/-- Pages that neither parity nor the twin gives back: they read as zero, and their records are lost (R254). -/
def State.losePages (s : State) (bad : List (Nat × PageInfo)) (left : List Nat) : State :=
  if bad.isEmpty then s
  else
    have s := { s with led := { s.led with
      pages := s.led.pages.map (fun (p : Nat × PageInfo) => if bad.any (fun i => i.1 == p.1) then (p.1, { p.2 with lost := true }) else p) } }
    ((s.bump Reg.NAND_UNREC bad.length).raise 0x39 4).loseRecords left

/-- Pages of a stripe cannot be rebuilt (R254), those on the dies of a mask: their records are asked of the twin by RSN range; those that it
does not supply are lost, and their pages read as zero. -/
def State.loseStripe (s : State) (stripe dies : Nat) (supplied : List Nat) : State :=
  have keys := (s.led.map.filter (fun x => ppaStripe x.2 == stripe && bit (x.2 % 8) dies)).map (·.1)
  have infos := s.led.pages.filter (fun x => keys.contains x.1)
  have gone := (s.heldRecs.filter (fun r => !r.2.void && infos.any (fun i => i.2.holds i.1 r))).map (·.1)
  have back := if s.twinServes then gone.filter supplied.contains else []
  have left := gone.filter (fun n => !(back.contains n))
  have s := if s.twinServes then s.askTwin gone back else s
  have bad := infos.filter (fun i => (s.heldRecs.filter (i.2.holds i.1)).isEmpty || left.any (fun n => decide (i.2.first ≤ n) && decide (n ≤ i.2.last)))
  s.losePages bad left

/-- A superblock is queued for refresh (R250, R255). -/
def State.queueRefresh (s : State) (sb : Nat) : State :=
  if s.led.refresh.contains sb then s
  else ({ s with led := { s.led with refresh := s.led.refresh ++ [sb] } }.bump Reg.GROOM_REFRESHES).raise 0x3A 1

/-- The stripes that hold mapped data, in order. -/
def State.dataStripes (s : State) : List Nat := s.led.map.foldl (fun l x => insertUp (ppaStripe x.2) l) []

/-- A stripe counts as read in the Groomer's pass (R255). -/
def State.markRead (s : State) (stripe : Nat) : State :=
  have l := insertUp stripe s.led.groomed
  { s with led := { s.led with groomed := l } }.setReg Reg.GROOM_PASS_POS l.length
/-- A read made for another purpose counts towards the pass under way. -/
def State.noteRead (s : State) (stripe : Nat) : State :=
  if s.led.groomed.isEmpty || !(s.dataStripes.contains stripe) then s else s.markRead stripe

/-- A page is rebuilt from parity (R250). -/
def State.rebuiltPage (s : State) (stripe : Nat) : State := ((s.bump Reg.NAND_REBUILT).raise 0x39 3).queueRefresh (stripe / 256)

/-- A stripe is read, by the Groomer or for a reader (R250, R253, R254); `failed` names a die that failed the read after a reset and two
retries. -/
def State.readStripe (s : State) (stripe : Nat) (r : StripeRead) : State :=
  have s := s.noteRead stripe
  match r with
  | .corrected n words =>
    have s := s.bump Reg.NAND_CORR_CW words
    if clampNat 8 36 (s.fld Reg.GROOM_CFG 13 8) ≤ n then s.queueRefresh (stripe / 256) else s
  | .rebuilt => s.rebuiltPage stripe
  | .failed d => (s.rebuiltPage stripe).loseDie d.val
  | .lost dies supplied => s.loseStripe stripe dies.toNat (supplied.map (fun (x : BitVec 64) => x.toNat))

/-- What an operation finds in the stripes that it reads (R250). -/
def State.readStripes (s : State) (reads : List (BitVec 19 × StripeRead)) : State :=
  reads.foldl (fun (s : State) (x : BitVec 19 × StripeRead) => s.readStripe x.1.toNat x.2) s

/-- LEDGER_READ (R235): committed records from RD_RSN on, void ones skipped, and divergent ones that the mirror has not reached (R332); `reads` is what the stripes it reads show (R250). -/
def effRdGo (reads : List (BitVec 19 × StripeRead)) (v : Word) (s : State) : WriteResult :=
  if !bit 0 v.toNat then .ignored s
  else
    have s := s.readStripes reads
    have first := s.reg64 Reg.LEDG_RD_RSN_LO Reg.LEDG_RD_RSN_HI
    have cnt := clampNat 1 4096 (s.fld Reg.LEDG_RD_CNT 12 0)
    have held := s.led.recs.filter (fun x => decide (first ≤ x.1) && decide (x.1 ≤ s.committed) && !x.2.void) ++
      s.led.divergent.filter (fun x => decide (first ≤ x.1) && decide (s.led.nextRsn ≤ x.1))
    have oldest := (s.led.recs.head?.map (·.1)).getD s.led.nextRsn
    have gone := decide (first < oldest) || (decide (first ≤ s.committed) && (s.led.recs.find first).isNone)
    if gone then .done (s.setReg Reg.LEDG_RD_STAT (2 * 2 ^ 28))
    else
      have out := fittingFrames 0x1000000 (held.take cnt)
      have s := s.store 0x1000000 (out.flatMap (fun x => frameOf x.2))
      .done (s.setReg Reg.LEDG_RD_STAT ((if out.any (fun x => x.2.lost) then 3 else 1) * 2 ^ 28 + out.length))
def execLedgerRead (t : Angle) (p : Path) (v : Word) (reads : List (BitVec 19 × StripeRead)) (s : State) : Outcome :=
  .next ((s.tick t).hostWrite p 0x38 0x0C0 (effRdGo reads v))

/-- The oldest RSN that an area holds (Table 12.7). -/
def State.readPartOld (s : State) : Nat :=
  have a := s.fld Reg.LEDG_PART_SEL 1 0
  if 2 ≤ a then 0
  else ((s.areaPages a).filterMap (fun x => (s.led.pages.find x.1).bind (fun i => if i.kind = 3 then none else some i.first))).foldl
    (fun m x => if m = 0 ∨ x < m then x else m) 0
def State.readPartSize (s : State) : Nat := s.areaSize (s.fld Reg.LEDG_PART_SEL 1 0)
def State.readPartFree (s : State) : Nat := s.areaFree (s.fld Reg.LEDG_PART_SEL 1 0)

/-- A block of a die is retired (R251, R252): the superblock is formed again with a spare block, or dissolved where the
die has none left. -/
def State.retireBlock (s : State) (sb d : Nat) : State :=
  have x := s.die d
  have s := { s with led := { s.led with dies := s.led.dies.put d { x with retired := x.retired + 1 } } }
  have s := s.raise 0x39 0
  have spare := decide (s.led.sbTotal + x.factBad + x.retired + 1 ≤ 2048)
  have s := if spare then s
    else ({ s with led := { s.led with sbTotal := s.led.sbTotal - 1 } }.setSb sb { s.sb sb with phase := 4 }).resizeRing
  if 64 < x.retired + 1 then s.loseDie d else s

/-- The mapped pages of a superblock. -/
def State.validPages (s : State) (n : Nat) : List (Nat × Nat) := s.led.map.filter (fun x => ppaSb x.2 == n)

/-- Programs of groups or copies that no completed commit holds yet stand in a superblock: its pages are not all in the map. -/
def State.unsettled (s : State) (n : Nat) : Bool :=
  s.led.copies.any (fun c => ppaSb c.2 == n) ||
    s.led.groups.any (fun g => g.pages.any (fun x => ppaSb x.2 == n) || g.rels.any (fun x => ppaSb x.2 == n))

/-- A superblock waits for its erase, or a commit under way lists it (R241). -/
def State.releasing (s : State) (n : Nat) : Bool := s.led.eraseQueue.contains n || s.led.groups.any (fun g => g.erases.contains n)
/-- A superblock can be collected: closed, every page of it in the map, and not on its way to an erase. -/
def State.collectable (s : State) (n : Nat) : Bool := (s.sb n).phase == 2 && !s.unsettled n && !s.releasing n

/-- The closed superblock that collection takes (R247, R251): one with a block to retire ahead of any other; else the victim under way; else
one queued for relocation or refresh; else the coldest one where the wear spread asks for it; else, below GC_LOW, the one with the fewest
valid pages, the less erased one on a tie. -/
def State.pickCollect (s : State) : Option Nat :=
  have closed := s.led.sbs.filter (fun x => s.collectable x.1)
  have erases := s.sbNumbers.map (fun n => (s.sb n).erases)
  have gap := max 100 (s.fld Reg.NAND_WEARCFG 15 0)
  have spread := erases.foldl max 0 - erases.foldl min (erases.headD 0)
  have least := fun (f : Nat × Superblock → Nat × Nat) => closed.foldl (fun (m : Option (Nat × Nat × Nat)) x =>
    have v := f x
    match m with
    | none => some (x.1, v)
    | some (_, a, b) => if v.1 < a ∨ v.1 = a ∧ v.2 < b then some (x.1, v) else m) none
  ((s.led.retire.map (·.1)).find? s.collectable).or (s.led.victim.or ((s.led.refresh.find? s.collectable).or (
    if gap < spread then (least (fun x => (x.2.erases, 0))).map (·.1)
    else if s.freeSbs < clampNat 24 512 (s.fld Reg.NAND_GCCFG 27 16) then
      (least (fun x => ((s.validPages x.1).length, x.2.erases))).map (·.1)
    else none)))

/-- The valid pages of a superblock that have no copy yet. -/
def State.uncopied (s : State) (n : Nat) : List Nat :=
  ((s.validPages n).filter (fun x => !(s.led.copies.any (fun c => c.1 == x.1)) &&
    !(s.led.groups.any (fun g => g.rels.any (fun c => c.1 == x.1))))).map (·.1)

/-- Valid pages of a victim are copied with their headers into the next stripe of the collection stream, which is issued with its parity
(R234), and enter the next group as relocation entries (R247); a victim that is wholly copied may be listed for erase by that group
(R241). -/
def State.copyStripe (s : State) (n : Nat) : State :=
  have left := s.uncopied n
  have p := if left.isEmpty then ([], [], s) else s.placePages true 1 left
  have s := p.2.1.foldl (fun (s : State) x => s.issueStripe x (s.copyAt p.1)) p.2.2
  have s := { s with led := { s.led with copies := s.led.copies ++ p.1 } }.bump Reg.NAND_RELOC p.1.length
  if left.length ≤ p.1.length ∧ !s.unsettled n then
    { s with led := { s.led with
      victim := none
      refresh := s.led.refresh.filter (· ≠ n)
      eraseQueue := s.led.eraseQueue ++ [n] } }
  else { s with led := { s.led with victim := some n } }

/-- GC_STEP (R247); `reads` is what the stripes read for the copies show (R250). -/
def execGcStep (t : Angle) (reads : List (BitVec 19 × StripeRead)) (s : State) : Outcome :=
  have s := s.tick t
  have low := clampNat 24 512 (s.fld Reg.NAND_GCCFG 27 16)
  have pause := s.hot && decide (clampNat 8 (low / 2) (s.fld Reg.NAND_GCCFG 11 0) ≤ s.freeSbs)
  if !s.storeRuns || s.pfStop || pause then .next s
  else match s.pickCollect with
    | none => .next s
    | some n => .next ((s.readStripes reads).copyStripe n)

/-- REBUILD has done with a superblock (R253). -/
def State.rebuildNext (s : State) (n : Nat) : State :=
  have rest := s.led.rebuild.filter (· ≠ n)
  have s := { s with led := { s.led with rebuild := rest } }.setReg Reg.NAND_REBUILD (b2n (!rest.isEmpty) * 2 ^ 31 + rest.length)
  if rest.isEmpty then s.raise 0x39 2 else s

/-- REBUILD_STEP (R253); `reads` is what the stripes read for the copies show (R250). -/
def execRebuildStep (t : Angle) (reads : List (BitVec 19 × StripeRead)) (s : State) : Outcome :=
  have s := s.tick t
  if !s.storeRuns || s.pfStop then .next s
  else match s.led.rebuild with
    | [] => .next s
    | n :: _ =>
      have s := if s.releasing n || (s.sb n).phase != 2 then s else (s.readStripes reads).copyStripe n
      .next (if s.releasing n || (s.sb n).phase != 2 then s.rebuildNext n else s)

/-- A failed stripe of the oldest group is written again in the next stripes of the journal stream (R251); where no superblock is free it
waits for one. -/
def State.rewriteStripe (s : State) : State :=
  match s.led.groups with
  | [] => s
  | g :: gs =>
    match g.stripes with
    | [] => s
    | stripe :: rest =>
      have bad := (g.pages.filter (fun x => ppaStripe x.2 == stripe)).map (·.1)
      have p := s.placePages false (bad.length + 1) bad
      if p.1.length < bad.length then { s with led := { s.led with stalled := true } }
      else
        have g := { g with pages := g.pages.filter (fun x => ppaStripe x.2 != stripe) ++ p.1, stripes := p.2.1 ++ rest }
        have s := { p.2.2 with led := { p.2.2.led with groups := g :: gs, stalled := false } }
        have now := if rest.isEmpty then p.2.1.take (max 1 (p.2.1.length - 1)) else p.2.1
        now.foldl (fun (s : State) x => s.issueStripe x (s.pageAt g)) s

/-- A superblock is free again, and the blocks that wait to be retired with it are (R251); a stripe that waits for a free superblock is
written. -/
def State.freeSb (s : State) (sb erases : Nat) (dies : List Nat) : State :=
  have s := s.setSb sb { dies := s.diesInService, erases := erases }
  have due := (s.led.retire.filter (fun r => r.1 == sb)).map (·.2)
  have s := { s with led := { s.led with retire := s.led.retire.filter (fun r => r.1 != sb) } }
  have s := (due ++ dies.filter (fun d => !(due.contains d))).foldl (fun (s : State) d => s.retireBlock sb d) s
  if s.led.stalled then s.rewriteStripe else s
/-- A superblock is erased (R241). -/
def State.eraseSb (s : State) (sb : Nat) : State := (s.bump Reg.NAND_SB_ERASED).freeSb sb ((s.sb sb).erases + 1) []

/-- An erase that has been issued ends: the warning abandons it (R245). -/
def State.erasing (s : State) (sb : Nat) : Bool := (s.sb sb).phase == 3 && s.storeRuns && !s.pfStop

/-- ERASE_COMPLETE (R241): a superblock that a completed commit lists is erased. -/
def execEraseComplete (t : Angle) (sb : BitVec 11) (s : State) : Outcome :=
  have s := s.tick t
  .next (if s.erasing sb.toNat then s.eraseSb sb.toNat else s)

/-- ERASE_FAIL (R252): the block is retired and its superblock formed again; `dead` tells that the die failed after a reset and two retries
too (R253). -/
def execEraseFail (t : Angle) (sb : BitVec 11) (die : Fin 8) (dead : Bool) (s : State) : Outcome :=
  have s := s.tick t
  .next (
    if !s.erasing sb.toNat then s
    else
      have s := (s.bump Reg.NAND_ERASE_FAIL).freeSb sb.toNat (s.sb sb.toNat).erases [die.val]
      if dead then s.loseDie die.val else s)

#### PROBLEM REQUIREMENTS:
Above are the records; from them, give again exactly the lines from the one containing "if !s.storeRuns || s.pfStop ||" through the one containing "if rest.isEmpty then s.raise 0x39 2 else s", both included.

#### OUTPUT FOR THIS TASK:
  if !s.storeRuns || s.pfStop || pause then .next s
  else match s.pickCollect with
    | none => .next s
    | some n => .next ((s.readStripes reads).copyStripe n)

/-- REBUILD has done with a superblock (R253). -/
def State.rebuildNext (s : State) (n : Nat) : State :=
  have rest := s.led.rebuild.filter (· ≠ n)
  have s := { s with led := { s.led with rebuild := rest } }.setReg Reg.NAND_REBUILD (b2n (!rest.isEmpty) * 2 ^ 31 + rest.length)
  if rest.isEmpty then s.raise 0x39 2 else s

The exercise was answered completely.